Farmers weigh potatoes in a packhouse built as part of the Agricultural Support Programme in Bamyan Province, Afghanistan.* Grading and sorting potatoes was a new concept for consumers and the financial value of this to the consumer was difficult to communicate at first.

Dr Pearson says financial literacy should be considered in the design and implementation of all international aid projects, particularly those involving the private sector. “Private sector development is so necessary in places like Afghanistan and parts of Africa but projects will struggle without financial literacy. If you can’t move financial literacy up, then you can't develop markets and you can’t develop the economy from a private-sector perspective. Incorporating financial literacy concepts as a side bar to all school and university curricula as well as a side bar in all development projects would be useful. That also raises the need to start by training trainers and community opinion leaders.”
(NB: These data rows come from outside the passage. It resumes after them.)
/-- The bank of a part after its copy holds what the manifest says (R528 step 2). -/
def copiedOk (s : State) (r : SetRec) (p : PartEntry) : Bool :=
  match (r.parts ++ r.safNext).find? (fun x => x.key == p.key && x.sha == p.sha) with
  | some x => sha256 (s.partBytes x) == p.sha
  | none => false

/-- Steps 2 and 4 of R528: every part is copied into its bank and checked there, and the new bank-set record is written. -/
def copyEnd (s : State) : State := match s.upd.man with
  | some m =>
    if s.updState = Upd.activating ∧ s.upd.actStep = 2 then
      let r := setOfPackage s m
      let s := ((List.range m.parts.length).zip m.parts).foldl (fun a x => copyPart a s.curSet m x) s
      if m.parts.all (copiedOk s r) then (s.putSet (1 - s.setNo) r).setUpd { (s.putSet (1 - s.setNo) r).upd with actStep := 4, opAt := none } else s
    else s
  | none => s

/-- ACTIVATION_COPY_DONE (R528 steps 2 and 4): the copy has ended, at the latest at 100 MB/s (`updTick`). -/
def execActivationCopyDone (s : State) : Out := .next (copyEnd s)

/-- Cycles to move a package's blocks at a rate in MB/s. -/
def packageCyc (s : State) (mbs : Nat) : Nat := match s.upd.man with
  | some m => (m.total * 4096 * (cycS / 1000000) + mbs - 1) / mbs
  | none => 0

/-- At a tick the store engine ends what the least rate of R526 and R528 has given it time for; a verification cut by a reset begins again. -/
def updTick (s : State) : State :=
  let s := if s.updState = Upd.verifying ∧ s.upd.opAt = none then s.setUpd { s.upd with opAt := some s.cyc } else s
  match s.upd.opAt with
  | some t =>
    if s.updState = Upd.verifying then (if s.since t (packageCyc s 200) then verifyEnd s else s)
    else if s.updState = Upd.activating ∧ s.upd.actStep = 2 then (if s.since t (packageCyc s 100) then copyEnd s else s)
    else s
  | none => s

/-- Step 5 of R528, at a frame boundary with MET: the pointer is written with the new set and TRIAL, and the module resets. -/
def activate (s : State) : State :=
  if s.updState = Upd.activating ∧ s.upd.actStep = 4 ∧ apertureBits s = 0 then
    let n := 1 - s.setNo
    let s := (pointer s n true).setFld Fd.UPD_STAT_ATTEMPTS 0
    let s := logEvent s Ev.updActivate Src.unit ((s.setRec n).pkg % 2 ^ 32) n
    warmReset s 6 true
  else s

/-- UPD_ACTIVATE (R528 step 5): at a frame boundary. -/
def execUpdActivate (s : State) : Out := if s.framePend && s.noPf then .next (activate s) else .next s

/-! ### Trial (R531–R533) -/

/-- The module's own checks (R531), as UPD_HEALTH shows them. -/
def healthBits (s : State) : Nat :=
  b2n (s.fld Fd.PWR_STAT_STEP == 0xF) + 2 * b2n (s.fld Fd.SAF_STAT_STATE == 1 && !s.locked) +
    4 * b2n (s.heldSlots.all (fun x => !s.flag (Fd.CE_SLOT_CFG_AUTOSTART x.1 x.2) || s.fld (Fd.CE_SLOT_CFG_MF x.1 x.2) != 0 ||
      s.slotState x.1 x.2 == SlotSt.running)) +
    8 * b2n ((List.range 8).all (fun e => s.engState e != engFailed) && !s.flag Fd.FUS_STAT_FAILED) + 16 * b2n (!s.upd.partBad)

/-- Bring UPD_HEALTH up to date. -/
def healthShow (s : State) : State := s.setReg Ra.UPD_HEALTH (BitVec.ofNat 32 (healthBits s))

/-- CONFIRM is accepted (R531): the pointer with TRIAL clear, the fence, staging, UPD_CONFIRMED, and ROAD is requested. -/
def confirmed (s : State) : State :=
  let pkg := s.curSet.pkg
  let s := (pointer s s.setNo false).setFld Fd.UPD_STAT_ATTEMPTS 0
  let s := match s.upd.man with
    | some m => if m.fence then s.setReg Ra.UPD_FENCE (BitVec.ofNat 32 (max (s.reg Ra.UPD_FENCE).toNat m.svn)) else s
    | none => s
  let s := (stagingFree s).setCe { s.ce with stNew := false, stOld := [], stOldIn := [], stOldOut := [] }
  let s := s.setUpd { s.upd with safTrial := false }
  let s := logEvent s Ev.updConfirmed Src.unit (pkg % 2 ^ 32) (s.reg Ra.UPD_FENCE).toNat
  ownRequest (s.setFlag Fd.UPD_STAT_SAF_PENDING (!s.curSet.safNext.isEmpty)) Mode.road

/-- The trial is under way. -/
def inTrial (s : State) : Bool := s.flag Fd.UPD_STAT_TRIAL && s.updState == Upd.trial

/-- UPD_CMD: ABANDON (R526). -/
def updAbandon (s : State) : State :=
  if s.updState = Upd.activating ∨ s.updState = Upd.trial then updCode s Code.refused else updCode (stagingFree s) Code.ok

/-- UPD_CMD: CONFIRM (R531). -/
def updConfirm (s : State) : State :=
  if inTrial s && healthBits s == 31 then updCode (confirmed (healthShow s)) Code.ok else updCode (healthShow s) Code.refused

/-- UPD_CMD: REJECT (R532), which falls back with reason 4 and resets through PWR_RST_CTRL.FULL. -/
def updReject (s : State) : State := if inTrial s then warmReset (fallBack (updCode s Code.ok) 4) 5 true else updCode s Code.refused

/-- A write of UPD_CMD. -/
def updCmdWrite (s : State) (v : Word) : State :=
  if bits v.toNat 16 16 ≠ 0xD17E then s
  else match bits v.toNat 0 2 with
    | 1 => updAbandon s
    | 2 => updConfirm s
    | 3 => updReject s
    | _ => updCode s Code.badArgument

/-- UPD_ABANDON_CMD (R526): UPD_CMD with its key and ABANDON. -/
def execUpdAbandonCmd (s : State) : Out := .next (updCmdWrite s 0xD17E0001#32)

/-- UPD_CONFIRM (R531): UPD_CMD with its key and CONFIRM. -/
def execUpdConfirm (s : State) : Out := .next (updCmdWrite s 0xD17E0002#32)

/-- UPD_REJECT (R532): UPD_CMD with its key and REJECT. -/
def execUpdReject (s : State) : Out := .next (updCmdWrite s 0xD17E0003#32)

/-- UPD_TRIAL_S has reached 0 without a confirmation (R532): fallback with reason 1. -/
def trialTick (s : State) : State :=
  if inTrial s && s.reg Ra.UPD_TRIAL_S == 0 && s.noPf then warmReset (fallBack s 1) 5 true else s

/-- TRIAL_EXPIRY (R532): the trial clock has run out. -/
def execTrialExpiry (s : State) : Out := .next (trialTick s)

/-- Step 6 of R465 with a safety image waiting (R533): its set with TRIAL, and a reset with cause UPDATE. -/
def safActivate (s : State) : State :=
  let cur := s.curSet
  if s.flag Fd.UPD_STAT_SAF_PENDING && !cur.safNext.isEmpty then
    let n := 1 - s.setNo
    let parts := cur.safNext ++ cur.parts.filter (fun p => !cur.safNext.any (fun x => x.key == p.key))
    let s := s.putSet n { pkg := cur.pkg, parts := parts, fall := s.setNo, ok := true }
    let s := ((pointer s n true).setFld Fd.UPD_STAT_ATTEMPTS 0).setFlag Fd.UPD_STAT_SAF_PENDING false
    let s := s.setUpd { s.upd with safTrial := true }
    let s := logEvent s Ev.updSafActivate Src.unit (((s.setRec n).part 7 0).map (·.bank) |>.getD 0) 0
    warmReset s 6 true
  else s

/-! ### Calibration writes (R534–R536) -/

/-- The set is one of R536. -/
def calDefined (set : Nat) : Bool := decide (1 ≤ set ∧ set ≤ 14) || decide (32 ≤ set ∧ set ≤ 255)

/-- Two ranges share no byte. -/
def apart (a n b m : Nat) : Bool := decide (a + n ≤ b) || decide (b + m ≤ a)

/-- Check 1 of R535 on a submitted record. -/
def calForm (s : State) (b : List Byte) : Bool :=
  let set := num b 0 1
  let ofs := num b 4 4
  let len := num b 8 2
  let size := 0x20 + len + (if num b 0x18 4 = 0 then 0 else 64)
  calDefined set && decide (4 ≤ len ∧ len ≤ 4096 ∧ len % 4 = 0 ∧ ofs % 4 = 0 ∧ ofs + len ≤ calLen set) &&
    num b 0xA 2 == 0 && num b 0x1C 4 == 0 && crc32c (b.take size) == BitVec.ofNat 32 (num b size 4) &&
    (s.upd.cal.filter (fun r => r.set == set)).all (fun r =>
      if r.rec_ = num b 2 2 then r.ofs == ofs && r.data.length == len else apart ofs len r.ofs r.data.length)

/-- Check 2: the signature of factory key KEYID, with SRC, WCNT and DT at 0. -/
def calSigned (s : State) (b : List Byte) : Bool :=
  let k := num b 0x18 4
  let len := num b 8 2
  let msg := b.take 1 ++ [0] ++ (b.drop 2).take 10 ++ List.replicate 12 0 ++ (b.drop 0x18).take (8 + len)
  k == 0 || (decide (k ≤ 2) && s.signedBy Key.factory (k - 1) msg ((b.drop (0x20 + len)).take 64))

/-- R208: a function, or a loop that counts as an enabled function with LIVE while it runs. -/
def liveOk (s : State) (enabled live : Bool) : Bool :=
  if s.mode = Mode.replay then false
  else !enabled || (live && [Mode.service, Mode.road, Mode.fieldManual, Mode.fieldAssist].contains s.mode)

/-- Check 3: the set's acceptance rule (R536). -/
def calAccepts (s : State) (set : Nat) : Bool :=
  let m := s.mode
  if m = Mode.replay then false
  else match set with
    | 1 | 10 => m == Mode.service
    | 2 | 7 | 14 => [Mode.service, Mode.road, Mode.fieldManual].contains m
    | 3 => liveOk s (s.loopState 0 == SlotSt.running) true
    | 4 => liveOk s (s.loopState 38 == SlotSt.running) true
    | 5 => !(s.steer.engaged || m == Mode.fieldAuto || m == Mode.unloadSync || s.locked)
    | 6 => m == Mode.safeStop
    | 8 | 9 | 11 => [Mode.service, Mode.road].contains m
    | 12 | 13 => true
    | n => (calFns s n).all (fun f => liveOk s (s.mfState f != mfDisabled) (s.flag (Fd.MFP_MF_CTL_LIVE f)))

/-- Histogram entries that a record writes keep R499 and R567: a class listed, a monitor that exists, WIDTH above 0, PERIOD at least 1. -/
def histoLimits (s : State) (ofs : Nat) (data : List Byte) : Bool :=
  let area := overlay (overlay (List.replicate 1024 0) (s.calRecs 13)) [(ofs, data)]
  (List.range 64).all (fun h =>
    let w := fun (k : Nat) => num area (16 * h + 4 * k) 4
    let cls := bits (w 1) 28 4
    apart ofs data.length (16 * h) 16 || !bit (w 0) 31 ||
      ([1, 3, 4, 6, 7, 8, 9].contains cls && (cls != 9 || decide (bits (w 1) 0 28 ≤ 33)) && flt 0 (BitVec.ofNat 32 (w 3)) && bits (w 0) 0 8 != 0))

/-- The code of R535. -/
def calCode (s : State) (b : List Byte) : Nat :=
  let data := (b.drop 0x20).take (num b 8 2)
  let set := num b 0 1
  if !calForm s b then Code.badArgument
  else if !calSigned s b then Code.refused
  else if !calAccepts s set || (num b 0x18 4 == 0 && set == 1 && Config.calFactoryOnly (num b 2 2) (num b 4 4) data) then Code.refused
  else if !Config.calLimits set (num b 2 2) (num b 4 4) data || (set == 4 && !yldLimits s (num b 4 4) data) || (set == 5 && !steerLimits s (num b 4 4) data) || (set == 13 && !histoLimits s (num b 4 4) data) then Code.badArgument
  else Code.ok

/-- A committed set takes effect (R209, R263, R468, R499; the others at the next full module reset). -/
def calEffect (s : State) (set ofs len : Nat) : State :=
  if loopSet set then calDeliver s set
  else if set = 5 then s.setSteer { s.steer with calNext := some (steerCal s) }
  else if set = 6 then s.setSaf { s.saf with cfgP := some (safCfgOf s) }
  else if set = 13 then
    s.setEvr { s.evr with histos := (List.range 64).foldl (fun m h =>
      if apart ofs len (16 * h) 16 then m else smPut {} m h (histoOf s h)) s.evr.histos }
  else s

/-- Show the result of a record (UPD_CAL_STAT). -/
def calShow (s : State) (code src set : Nat) : State :=
  s.setReg Ra.UPD_CAL_STAT (BitVec.ofNat 32 (code * 2 ^ 16 + src * 2 ^ 14 + set))

/-- Commit a record of a set, in place of the one of its number: SRC 1 FACTORY, 2 USER; the write count advances (R534). -/
def calStore (s : State) (set r ofs : Nat) (data : List Byte) (key : Nat) : State × CalRec :=
  let old := s.upd.cal.find? (fun x => x.set == set && x.rec_ == r)
  let x : CalRec := {
    set := set, rec_ := r, ofs := ofs, data := data, src := if key = 0 then 2 else 1,
    wcnt := ((old.map (·.wcnt)).getD 0 + 1) % 2 ^ 32, dt := s.dtNs, key := key }
  let s := s.setUpd { s.upd with cal := x :: s.upd.cal.filter (fun y => !(y.set == set && y.rec_ == r)) }
  ((logEvent s Ev.calWrite Src.unit (set * 2 ^ 24 + r) x.wcnt).setReg Ra.UPD_CAL_WCNT (BitVec.ofNat 32 x.wcnt), x)

/-- FUS_PAR_CMD.COMMIT at its frame boundary (R313): stored extrinsic + offset of each sensor with an offset becomes a USER record of set 7. In REPLAY
the recorded commit stores nothing. -/
def parRecords (s : State) : State :=
  if !s.fus.parPend || s.rpl.live.isSome then s
  else s.forN 12 (fun s u =>
    let o := fun (k : Nat) => smGet 0 s.fus.parOff (3 * u + k)
    if o 0 = 0 ∧ o 1 = 0 ∧ o 2 = 0 then s
    else
      let w := (List.range 6).map (fun k => s.reg (Ra.FUS_EXTR (6 * u + k)) + (if k < 3 then 0 else wordOfInt (o (k - 3))))
      let r := Config.extrRec u w
      (calStore s 7 r.1 r.2.1 r.2.2 0).1)

/-- A submitted record is checked and committed. -/
def calSubmit (s : State) (b : List Byte) : State :=
  let set := num b 0 1
  let r := num b 2 2
  let c := calCode s b
  if c ≠ Code.ok then calShow (logEvent s Ev.calRefused Src.unit (set * 2 ^ 24 + r) c) c 0 set
  else
    let x := calStore s set r (num b 4 4) ((b.drop 0x20).take (num b 8 2)) (num b 0x18 4)
    calEffect (calShow x.1 Code.ok x.2.src set) set x.2.ofs x.2.data.length

/-- UPD_CAL_CMD.GO: the record at UPD_CAL_LO/HI, its length as its header gives it. DESIGN CHOICE (log 59): one that cannot be read shows FAULT. -/
def calGo (s : State) : State :=
  let a := s.reg64 Ra.UPD_CAL_LO Ra.UPD_CAL_HI
  match fetchIova s storeInit a 0x20 with
  | (some h, s) =>
    match fetchIova s storeInit a (0x20 + num h 8 2 + (if num h 0x18 4 = 0 then 0 else 64) + 4) with
    | (some b, s) => calSubmit s b
    | (none, s) => calShow s Code.fault 0 0
  | (none, s) => calShow s Code.fault 0 0

/-- CALIBRATION_WRITE (R535): UPD_CAL_CMD with its key and GO. -/
def execCalibrationWrite (s : State) : Out := .next (calGo s)

/-! ### Tokens (R539, R540) -/

/-- A read of UPD_NONCE_LO draws a fresh nonce, current for 10 min. -/
def updNonce (s : State) : State :=
  let lo := s.fresh
  let hi := lo.2.fresh
  let s := (hi.2.setReg Ra.UPD_NONCE_LO lo.1).setReg Ra.UPD_NONCE_HI hi.1
  s.setUpd { s.upd with nonce := some (lo.1.toNat + hi.1.toNat * 2 ^ 32, s.cyc) }

/-- UPD_NONCE_READ (R539): an initiator reads UPD_NONCE_LO. -/
def execUpdNonceRead (init : Fin 58) (s : State) : Out := .next (readInto (updNonce s) init Ra.UPD_NONCE_LO)

/-- A token's parts. -/
def tokKind (b : List Byte) : Nat := num b 0x10 2
def tokLen (b : List Byte) : Nat := num b 0x12 2
def tokSigner (b : List Byte) : Nat := num b 0x14 4
def tokBody (b : List Byte) : List Byte := (b.drop 0x20).take (tokLen b)
def tokType (b : List Byte) : Nat := num (tokBody b) 0 1
def tokIndex (b : List Byte) : Nat := num (tokBody b) 1 1

/-- A key that a token of KIND 2 or 3 may change (R538). -/
def keyChanges (type idx : Nat) : Bool :=
  [Key.package, Key.host, Key.clear, Key.debug, Key.domain].contains type && decide (idx < keySlots type) && !(type == Key.package && idx == 0)

/-- The bytes of a key in a token: Ed25519 public 32, P-256 public 64, a wrapped key as long as it is. -/
def keyBytes (type n : Nat) : Bool := if type = Key.domain then decide (0 < n) else if type = Key.host then n == 64 else n == 32

/-- The token is well formed. The layout of the bodies is the model's own (log 60). -/
def tokForm (b : List Byte) : Bool :=
  let d := tokBody b
  decide (tokLen b ≤ 416) && num b 0x18 8 == 0 && (match tokKind b with
    | 1 => d.length == 4 && decide (num d 0 4 < 4)
    | 2 => keyBytes (tokType b) (d.length - 8) && num d 2 2 == 0 && keyChanges (tokType b) (tokIndex b)
    | 3 => d.length == 4 && num d 2 2 == 0 && keyChanges (tokType b) (tokIndex b)
    | 4 => d.length == 32
    | 5 => d.length == 4 && decide (num d 0 2 ≤ 1) && decide (1 ≤ num d 2 2 ∧ num d 2 2 ≤ 480)
    | _ => false)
Financial literacy is closely associated with financial inclusion – that is, the ability to access financial services. In Indonesia, the Financial Services Authority, an independent agency responsible for supervising financial institutions, has partnered with the United Nations Development Program (UNDP) to advance financial inclusion, increase financial literacy among the poor and make services available that will equip poorer people to transfer funds, save and invest.

UNDP Indonesia deputy country director Francine Pickup told the Jakarta Post the target of the country's Financial Inclusion National Strategy was to increase the percentage of adults with access to formal financial services from 36 percent in 2014 to 50 percent by the end of 2019.

The United Nations capital investment agency for the world’s 48 least-developed countries, UNCDF, says an estimated 2.5 billion working-age adults still lack access to formal financial services. “Research has shown that in countries with developed financial intermediaries, the income of the poorest quintile grows faster than average GDP per capita, income inequality falls more rapidly, infant mortality reductions are larger and child enrolment in primary schools increases. In this context, governments around the world and global bodies such as the G20 are now advocating for more attention to financial inclusion as a means to promote more inclusive and sustainable growth."

*The Bamyan Agricultural Support Programme is funded by the New Zealand Aid Programme and implemented by Prime Consulting International Ltd.